Prompt: Check each line of the entries for "field" and report the ones that have it.

Records supplied:
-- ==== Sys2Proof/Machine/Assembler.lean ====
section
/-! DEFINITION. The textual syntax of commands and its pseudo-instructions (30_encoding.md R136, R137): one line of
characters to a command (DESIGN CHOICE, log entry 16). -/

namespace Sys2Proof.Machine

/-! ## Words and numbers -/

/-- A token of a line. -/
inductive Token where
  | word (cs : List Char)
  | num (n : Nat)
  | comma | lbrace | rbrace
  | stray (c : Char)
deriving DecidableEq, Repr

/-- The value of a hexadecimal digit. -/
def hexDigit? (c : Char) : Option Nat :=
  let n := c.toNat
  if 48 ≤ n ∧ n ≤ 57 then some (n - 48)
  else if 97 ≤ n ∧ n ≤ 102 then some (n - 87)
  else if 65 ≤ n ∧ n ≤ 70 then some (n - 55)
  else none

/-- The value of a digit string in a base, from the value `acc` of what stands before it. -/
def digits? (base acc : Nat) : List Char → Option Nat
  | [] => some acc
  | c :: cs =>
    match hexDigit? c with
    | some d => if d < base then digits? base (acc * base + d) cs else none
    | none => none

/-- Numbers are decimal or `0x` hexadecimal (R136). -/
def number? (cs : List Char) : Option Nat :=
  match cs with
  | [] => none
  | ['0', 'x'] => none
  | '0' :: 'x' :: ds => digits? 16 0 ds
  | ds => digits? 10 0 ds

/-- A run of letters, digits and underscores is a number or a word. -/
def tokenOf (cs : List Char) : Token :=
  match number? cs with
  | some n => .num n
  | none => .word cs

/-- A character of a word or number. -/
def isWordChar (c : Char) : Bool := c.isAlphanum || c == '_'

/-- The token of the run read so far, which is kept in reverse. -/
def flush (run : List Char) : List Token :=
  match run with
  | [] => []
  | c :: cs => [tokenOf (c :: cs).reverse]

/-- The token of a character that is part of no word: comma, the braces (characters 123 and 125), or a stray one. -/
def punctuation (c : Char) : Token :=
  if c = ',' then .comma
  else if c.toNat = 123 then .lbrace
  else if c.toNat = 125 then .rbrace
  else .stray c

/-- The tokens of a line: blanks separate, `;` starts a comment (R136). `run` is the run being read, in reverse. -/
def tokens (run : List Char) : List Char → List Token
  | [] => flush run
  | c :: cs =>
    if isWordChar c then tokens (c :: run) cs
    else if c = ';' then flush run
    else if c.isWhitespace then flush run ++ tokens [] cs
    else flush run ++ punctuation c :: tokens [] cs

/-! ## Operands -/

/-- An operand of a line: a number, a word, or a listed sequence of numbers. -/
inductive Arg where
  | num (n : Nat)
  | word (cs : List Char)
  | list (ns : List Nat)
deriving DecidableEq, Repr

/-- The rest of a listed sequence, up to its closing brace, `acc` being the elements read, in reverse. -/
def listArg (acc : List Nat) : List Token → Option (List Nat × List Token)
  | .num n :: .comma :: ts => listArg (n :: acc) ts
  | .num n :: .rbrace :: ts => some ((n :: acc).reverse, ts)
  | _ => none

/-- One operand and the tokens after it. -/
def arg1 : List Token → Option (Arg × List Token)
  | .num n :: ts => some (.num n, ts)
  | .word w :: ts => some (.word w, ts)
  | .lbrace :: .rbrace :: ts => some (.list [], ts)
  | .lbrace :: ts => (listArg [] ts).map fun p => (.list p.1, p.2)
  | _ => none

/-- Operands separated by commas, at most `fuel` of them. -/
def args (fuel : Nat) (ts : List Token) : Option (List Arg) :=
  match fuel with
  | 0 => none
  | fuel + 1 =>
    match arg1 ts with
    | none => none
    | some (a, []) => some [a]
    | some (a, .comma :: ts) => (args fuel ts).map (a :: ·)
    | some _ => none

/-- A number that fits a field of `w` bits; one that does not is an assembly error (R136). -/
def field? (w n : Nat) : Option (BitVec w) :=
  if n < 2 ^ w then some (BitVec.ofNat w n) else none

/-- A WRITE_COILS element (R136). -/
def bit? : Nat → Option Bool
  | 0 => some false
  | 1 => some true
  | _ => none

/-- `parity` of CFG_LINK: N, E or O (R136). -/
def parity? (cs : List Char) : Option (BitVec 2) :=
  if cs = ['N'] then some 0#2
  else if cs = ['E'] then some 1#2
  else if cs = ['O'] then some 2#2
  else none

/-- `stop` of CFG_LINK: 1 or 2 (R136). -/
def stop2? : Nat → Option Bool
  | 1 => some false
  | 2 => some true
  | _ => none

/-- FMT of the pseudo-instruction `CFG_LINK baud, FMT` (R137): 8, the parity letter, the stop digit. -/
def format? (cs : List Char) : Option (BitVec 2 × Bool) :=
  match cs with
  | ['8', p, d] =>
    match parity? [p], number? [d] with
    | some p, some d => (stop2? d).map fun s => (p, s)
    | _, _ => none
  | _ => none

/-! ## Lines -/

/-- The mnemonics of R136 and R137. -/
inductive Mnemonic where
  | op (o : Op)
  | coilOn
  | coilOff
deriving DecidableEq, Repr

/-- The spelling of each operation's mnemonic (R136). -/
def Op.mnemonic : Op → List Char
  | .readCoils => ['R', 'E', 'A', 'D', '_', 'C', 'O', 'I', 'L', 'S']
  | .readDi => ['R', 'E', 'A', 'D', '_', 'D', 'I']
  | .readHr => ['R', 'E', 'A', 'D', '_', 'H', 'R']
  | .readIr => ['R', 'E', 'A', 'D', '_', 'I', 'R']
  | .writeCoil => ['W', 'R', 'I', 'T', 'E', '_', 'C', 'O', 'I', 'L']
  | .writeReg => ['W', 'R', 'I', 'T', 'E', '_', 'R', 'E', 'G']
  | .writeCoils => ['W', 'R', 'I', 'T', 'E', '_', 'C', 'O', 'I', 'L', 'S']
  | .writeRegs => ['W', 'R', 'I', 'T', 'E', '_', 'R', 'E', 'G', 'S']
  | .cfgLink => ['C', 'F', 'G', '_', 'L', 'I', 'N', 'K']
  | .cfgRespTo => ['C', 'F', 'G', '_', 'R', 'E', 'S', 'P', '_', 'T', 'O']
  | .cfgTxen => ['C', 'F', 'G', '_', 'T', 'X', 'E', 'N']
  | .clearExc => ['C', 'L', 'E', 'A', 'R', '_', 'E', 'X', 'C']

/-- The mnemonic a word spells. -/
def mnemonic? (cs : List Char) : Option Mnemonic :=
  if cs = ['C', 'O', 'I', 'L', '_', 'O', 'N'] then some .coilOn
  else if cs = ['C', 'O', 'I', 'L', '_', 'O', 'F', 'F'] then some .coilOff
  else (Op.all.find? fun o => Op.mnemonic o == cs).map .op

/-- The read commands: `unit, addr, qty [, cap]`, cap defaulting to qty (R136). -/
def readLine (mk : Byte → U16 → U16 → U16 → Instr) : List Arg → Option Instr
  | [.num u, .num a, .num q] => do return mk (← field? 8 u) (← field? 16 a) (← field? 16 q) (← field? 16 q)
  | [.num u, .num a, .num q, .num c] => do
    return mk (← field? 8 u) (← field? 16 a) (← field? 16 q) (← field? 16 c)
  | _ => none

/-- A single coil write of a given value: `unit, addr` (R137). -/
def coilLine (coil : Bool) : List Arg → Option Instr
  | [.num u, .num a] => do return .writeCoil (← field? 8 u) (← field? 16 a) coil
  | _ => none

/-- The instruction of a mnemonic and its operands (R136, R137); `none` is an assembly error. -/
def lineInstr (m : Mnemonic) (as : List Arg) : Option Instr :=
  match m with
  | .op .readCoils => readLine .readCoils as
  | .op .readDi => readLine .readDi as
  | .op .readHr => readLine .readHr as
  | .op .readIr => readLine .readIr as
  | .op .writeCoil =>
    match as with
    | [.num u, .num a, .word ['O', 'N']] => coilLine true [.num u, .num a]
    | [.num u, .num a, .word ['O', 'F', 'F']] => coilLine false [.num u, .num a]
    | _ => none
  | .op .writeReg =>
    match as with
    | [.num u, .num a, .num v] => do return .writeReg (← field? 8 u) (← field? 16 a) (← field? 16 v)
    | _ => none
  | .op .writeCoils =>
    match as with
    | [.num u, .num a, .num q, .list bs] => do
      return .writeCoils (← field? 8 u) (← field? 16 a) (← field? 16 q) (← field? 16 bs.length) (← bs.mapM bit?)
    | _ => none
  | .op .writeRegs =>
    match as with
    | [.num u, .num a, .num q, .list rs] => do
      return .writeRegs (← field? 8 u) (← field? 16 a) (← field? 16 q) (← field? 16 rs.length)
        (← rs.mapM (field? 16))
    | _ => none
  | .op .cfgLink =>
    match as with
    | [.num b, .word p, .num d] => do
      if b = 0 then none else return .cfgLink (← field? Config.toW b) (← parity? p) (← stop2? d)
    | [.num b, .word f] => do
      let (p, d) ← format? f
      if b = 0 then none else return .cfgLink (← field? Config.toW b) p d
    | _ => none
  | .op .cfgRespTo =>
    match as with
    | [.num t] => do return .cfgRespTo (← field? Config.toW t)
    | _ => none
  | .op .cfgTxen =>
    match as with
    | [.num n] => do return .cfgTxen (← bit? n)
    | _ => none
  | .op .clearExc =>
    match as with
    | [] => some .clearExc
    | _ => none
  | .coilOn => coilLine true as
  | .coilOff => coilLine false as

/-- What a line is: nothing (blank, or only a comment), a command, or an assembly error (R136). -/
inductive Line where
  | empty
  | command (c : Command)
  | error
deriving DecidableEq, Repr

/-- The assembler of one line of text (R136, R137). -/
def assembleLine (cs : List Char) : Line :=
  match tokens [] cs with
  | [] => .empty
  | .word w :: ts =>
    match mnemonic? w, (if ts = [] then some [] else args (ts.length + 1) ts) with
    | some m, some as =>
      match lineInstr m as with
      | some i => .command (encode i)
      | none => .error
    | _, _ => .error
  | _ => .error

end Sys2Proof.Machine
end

Solution to this exercise:
/-- A number that fits a field of `w` bits; one that does not is an assembly error (R136). -/
def field? (w n : Nat) : Option (BitVec w) :=
  | [.num u, .num a, .num q] => do return mk (← field? 8 u) (← field? 16 a) (← field? 16 q) (← field? 16 q)
    return mk (← field? 8 u) (← field? 16 a) (← field? 16 q) (← field? 16 c)
  | [.num u, .num a] => do return .writeCoil (← field? 8 u) (← field? 16 a) coil
    | [.num u, .num a, .num v] => do return .writeReg (← field? 8 u) (← field? 16 a) (← field? 16 v)
      return .writeCoils (← field? 8 u) (← field? 16 a) (← field? 16 q) (← field? 16 bs.length) (← bs.mapM bit?)
      return .writeRegs (← field? 8 u) (← field? 16 a) (← field? 16 q) (← field? 16 rs.length)
        (← rs.mapM (field? 16))
      if b = 0 then none else return .cfgLink (← field? Config.toW b) (← parity? p) (← stop2? d)
      if b = 0 then none else return .cfgLink (← field? Config.toW b) p d
    | [.num t] => do return .cfgRespTo (← field? Config.toW t)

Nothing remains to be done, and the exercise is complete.